Was ist bisher geschehen?
- Am 2. Juni 1995 schickt das EJPD den Vorentwurf für in Bundesgesetz über die medizinisch unterstützte Fortpflanzung und eine nationale Ethikkommission (Humanmedizingesetz) in die Vernehmlassung (Medienmitteilung).
- Am 26. Juni 1996 verabschiedet der Bundesrat die Botschaft zu einem Fortpflanzungsmedizingesetz. Das Gesetz stellt einen indirekten Gegenvorschlag zur Volksinitiative für menschenwürdige Fortpflanzung dar (Medienmitteilung).
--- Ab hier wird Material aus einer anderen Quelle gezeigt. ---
-- ==== Sys2Proof/Laws/Engine.lean ====
section
/-! SUPPORT. What one step can do, said once (spec/40_engine.md R92 to R95, R101): each instruction commits one
effect, and a step is the halt, the fault, the no-op or that commit. -/

namespace Sys2Proof.Machine

/-- The effect of each instruction (R94). -/
def effectOf : Instr → State → Effect
  | .add rd rs1 rs2, s => { reg := some (rd, s.readReg rs1 + s.readReg rs2) }
  | .sub rd rs1 rs2, s => { reg := some (rd, s.readReg rs1 - s.readReg rs2) }
  | .and rd rs1 rs2, s => { reg := some (rd, s.readReg rs1 &&& s.readReg rs2) }
  | .or rd rs1 rs2, s => { reg := some (rd, s.readReg rs1 ||| s.readReg rs2) }
  | .addi rd rs1 imm, s => { reg := some (rd, s.readReg rs1 + imm) }
  | .lw rd imm rs1, s =>
    let ea := effectiveAddress s rs1 imm
    { reg := some (rd, (loadValue ea (s.readMem ea)).1), diag := (loadValue ea (s.readMem ea)).2 }
  | .sw rs2 imm rs1, s => { mem := some (effectiveAddress s rs1 imm, .num (s.readReg rs2).toInt) }
  | .beq rs1 rs2 imm, s => branchEffect s (wordsEqual (s.readReg rs1) (s.readReg rs2)) imm
  | .bne rs1 rs2 imm, s => branchEffect s (!wordsEqual (s.readReg rs1) (s.readReg rs2)) imm
  | .jal rd imm, s => { reg := some (rd, s.pc + 4), redirect := some (s.pc + imm) }

/-- Every meaning commits its effect. -/
theorem exec_eq_commit (i : Instr) (s : State) : exec i s = .next (s.commit (effectOf i s)) := by
  cases i <;> rfl

/-- The diagnostic of a load names the address it tried (R26). -/
theorem loadValue_diag_addr {ea : Int} {x : Option Slot} {d : Diagnostic} (h : (loadValue ea x).2 = some d) :
    d.addr = ea := by
  unfold loadValue at h
  split at h <;> (try split at h) <;> simp at h <;> subst h <;> rfl

/-- Only LW has a diagnostic. -/
theorem effectOf_diag {i : Instr} {s : State} {d : Diagnostic} (h : (effectOf i s).diag = some d) :
    ∃ rd imm rs1, i = .lw rd imm rs1 ∧ d.addr = effectiveAddress s rs1 imm := by
  cases i with
  | lw rd imm rs1 => exact ⟨rd, imm, rs1, rfl, loadValue_diag_addr h⟩
  | _ => simp [effectOf, branchEffect] at h

/-- Only SW has a memory write. -/
theorem effectOf_mem {i : Instr} {s : State} {a : Int} {c : Content} (h : (effectOf i s).mem = some (a, c)) :
    ∃ rs2 imm rs1, i = .sw rs2 imm rs1 ∧ a = effectiveAddress s rs1 imm ∧ c = .num (s.readReg rs2).toInt := by
  cases i with
  | sw rs2 imm rs1 => simp [effectOf] at h; exact ⟨rs2, imm, rs1, rfl, h.1.symm, h.2.symm⟩
  | _ => simp [effectOf, branchEffect] at h

/-- A word names an address in range (R10). -/
theorem inRange_toInt (w : Word) : InRange w.toInt := by
  have h1 := BitVec.le_toInt w
  have h2 := BitVec.toInt_lt (x := w)
  simp at h1 h2
  exact ⟨h1, by omega⟩

theorem fetchLine_eq_some {s : State} {src : Text} :
    fetchLine s = some src ↔ s.pc ≠ 0xFFFFFFFF ∧ ∃ enc, s.readMem (Word.addr s.pc) = some (.code enc src) := by
  unfold fetchLine
  split
  · rename_i h; simp [h]
  · rename_i h
    split <;> rename_i hm <;> simp_all

theorem fetchLine_eq_none {s : State} : fetchLine s = none ↔ s.HaltCondition := by
  unfold fetchLine State.HaltCondition
  split
  · rename_i h; simp [h]
  · rename_i h
    split <;> rename_i hm <;> simp_all

theorem runsLine_iff {s : State} {src : Text} : s.RunsLine src ↔ s.run = .running ∧ fetchLine s = some src := by
  rw [fetchLine_eq_some]; rfl

/-- A step of a RUNNING machine is the engine's step. -/
theorem step_running {s : State} (h : s.run = .running) : step s = engineStep s := by
  unfold step; rw [h]

/-- What a step that answers a next state did. -/
theorem step_cases {s t : State} (h : step s = .next t) :
    s.run = .running ∧
    ((fetchLine s = none ∧ t = s.halt) ∨
     ∃ src, fetchLine s = some src ∧
      ((decode src = .unknown ∧ t = s.commit {}) ∨
       (∃ i, decode src = .instr i ∧ t = s.commit (effectOf i s)) ∨
       ∃ r k, decode src = .invalid r k ∧ t = s.raiseInvalidOperand r k src)) := by
  unfold step at h
  split at h
  · cases h
  · cases h
  · refine ⟨‹_›, ?_⟩
    unfold engineStep at h
    split at h
    · cases h; exact .inl ⟨‹_›, rfl⟩
    · rename_i src hsrc
      refine .inr ⟨src, hsrc, ?_⟩
      unfold execDecoded at h
      split at h
      · cases h; exact .inl ⟨‹_›, rfl⟩
      · rw [exec_eq_commit] at h; cases h; exact .inr (.inl ⟨_, ‹_›, rfl⟩)
      · cases h; exact .inr (.inr ⟨_, _, ‹_›, rfl⟩)

/-- A step of a machine that runs a line, by what the line decodes to. -/
theorem step_of_runsLine {s : State} {src : Text} (h : s.RunsLine src) :
    step s = execDecoded (decode src) src s := by
  obtain ⟨hr, hf⟩ := runsLine_iff.1 h
  rw [step_running hr]; unfold engineStep; rw [hf]

end Sys2Proof.Machine
end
- Parlamentarische Beratungen (96.058)
- Volksabstimmung vom 12. März 2000
- Der Bundesrat setzt das Fortpflanzungsmedizingesetz und die Ausführungsbestimmungen auf den 1. Januar 2001 in Kraft (Medienmitteilung).
- Im Herbst 2009 kommen das EJPD und das EDI überein, dass die Federführung für das Gesetz (Anfragen zur Auslegung, parlamentarische Vorstösse etc.) vom Bundesamt für Justiz auf das Bundesamt für Gesundheit übergeht.
Dokumentation
Vorentwurf 1995 mit Begleitbericht für ein Bundesgesetz über die medizinisch unterstützte Fortpflanzung und eine nationale Ethikkommission (Humanmedizingesetz)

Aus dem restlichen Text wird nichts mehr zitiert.